The answer is $7.65 \cdot {10}^{- 3}$ $\text{moles}$ of $P {b}^{2 +}$ ions were present in the sample.

The balanced chemical equation is:

$P b C {l}_{2 \left(a q\right)} + Z {n}_{\left(s\right)} \to Z n C {l}_{2 \left(a q\right)} + P {b}_{\left(s\right)}$

Notice the $1 : 1$ mole ratio between $Z n$ and $P b C {l}_{2}$; this means that one mole $Z n$ will react with 1 mole of $P b C {l}_{2}$.

You know that $7.65 \cdot {10}^{- 3}$ moles of $Z n$ had reacted after one day, which automatically means that the exact number of $P b C {l}_{2}$ moles had reacted as well.
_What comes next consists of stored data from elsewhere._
theorem execRstdaa_keep (s : State) {t : State} (h : execRstdaa s = .next t) : t.keep = s.keep := by
  unfold execRstdaa at h
  injection h with h
  subst h
  simp

theorem execSetmwl_keep (mwl : BitVec 16) (s : State) {t : State} (h : execSetmwl mwl s = .next t) : t.keep = s.keep := by
  unfold execSetmwl at h
  injection h with h
  subst h
  simp

theorem execGetmwl_keep (s : State) {t : State} (h : execGetmwl s = .next t) : t.keep = s.keep := by
  unfold execGetmwl at h
  injection h with h
  subst h
  simp

theorem execGetmrl_keep (s : State) {t : State} (h : execGetmrl s = .next t) : t.keep = s.keep := by
  unfold execGetmrl at h
  injection h with h
  subst h
  simp

theorem execGetpid_keep (s : State) {t : State} (h : execGetpid s = .next t) : t.keep = s.keep := by
  unfold execGetpid at h
  injection h with h
  subst h
  simp

theorem execGetbcr_keep (s : State) {t : State} (h : execGetbcr s = .next t) : t.keep = s.keep := by
  unfold execGetbcr at h
  injection h with h
  subst h
  simp

theorem execGetdcr_keep (s : State) {t : State} (h : execGetdcr s = .next t) : t.keep = s.keep := by
  unfold execGetdcr at h
  injection h with h
  subst h
  simp

theorem execGetstatus_keep (s : State) {t : State} (h : execGetstatus s = .next t) : t.keep = s.keep := by
  unfold execGetstatus at h
  injection h with h
  subst h
  simp

end Sys2Proof.Machine
end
The number of $P b C {l}_{2}$ moles is equal to the number of moles of $P {b}^{2 +}$ ions, since

$P b C {l}_{2 \left(a q\right)} \to P {b}_{\left(a q\right)}^{2 +} + 2 C {l}_{\left(a q\right)}^{-}$

The complete ionic equation looks like this:

$P {b}_{\left(a q\right)}^{2 +} + 2 C {l}_{\left(a q\right)}^{-} + Z {n}_{\left(s\right)} \to Z {n}_{\left(a q\right)}^{2 +} + 2 C {l}_{\left(a q\right)}^{-} + P {b}_{\left(s\right)}$

The net ionic equation is

$P {b}_{\left(a q\right)}^{2 +} + Z {n}_{\left(s\right)} \to Z {n}_{\left(a q\right)}^{2 +} + P {b}_{\left(s\right)}$

This is a single replacement reaction. Since $Z n$ is more reactive metal than $P b$, the $Z n$ ions will completely replace the $P b$ ions present in the solution.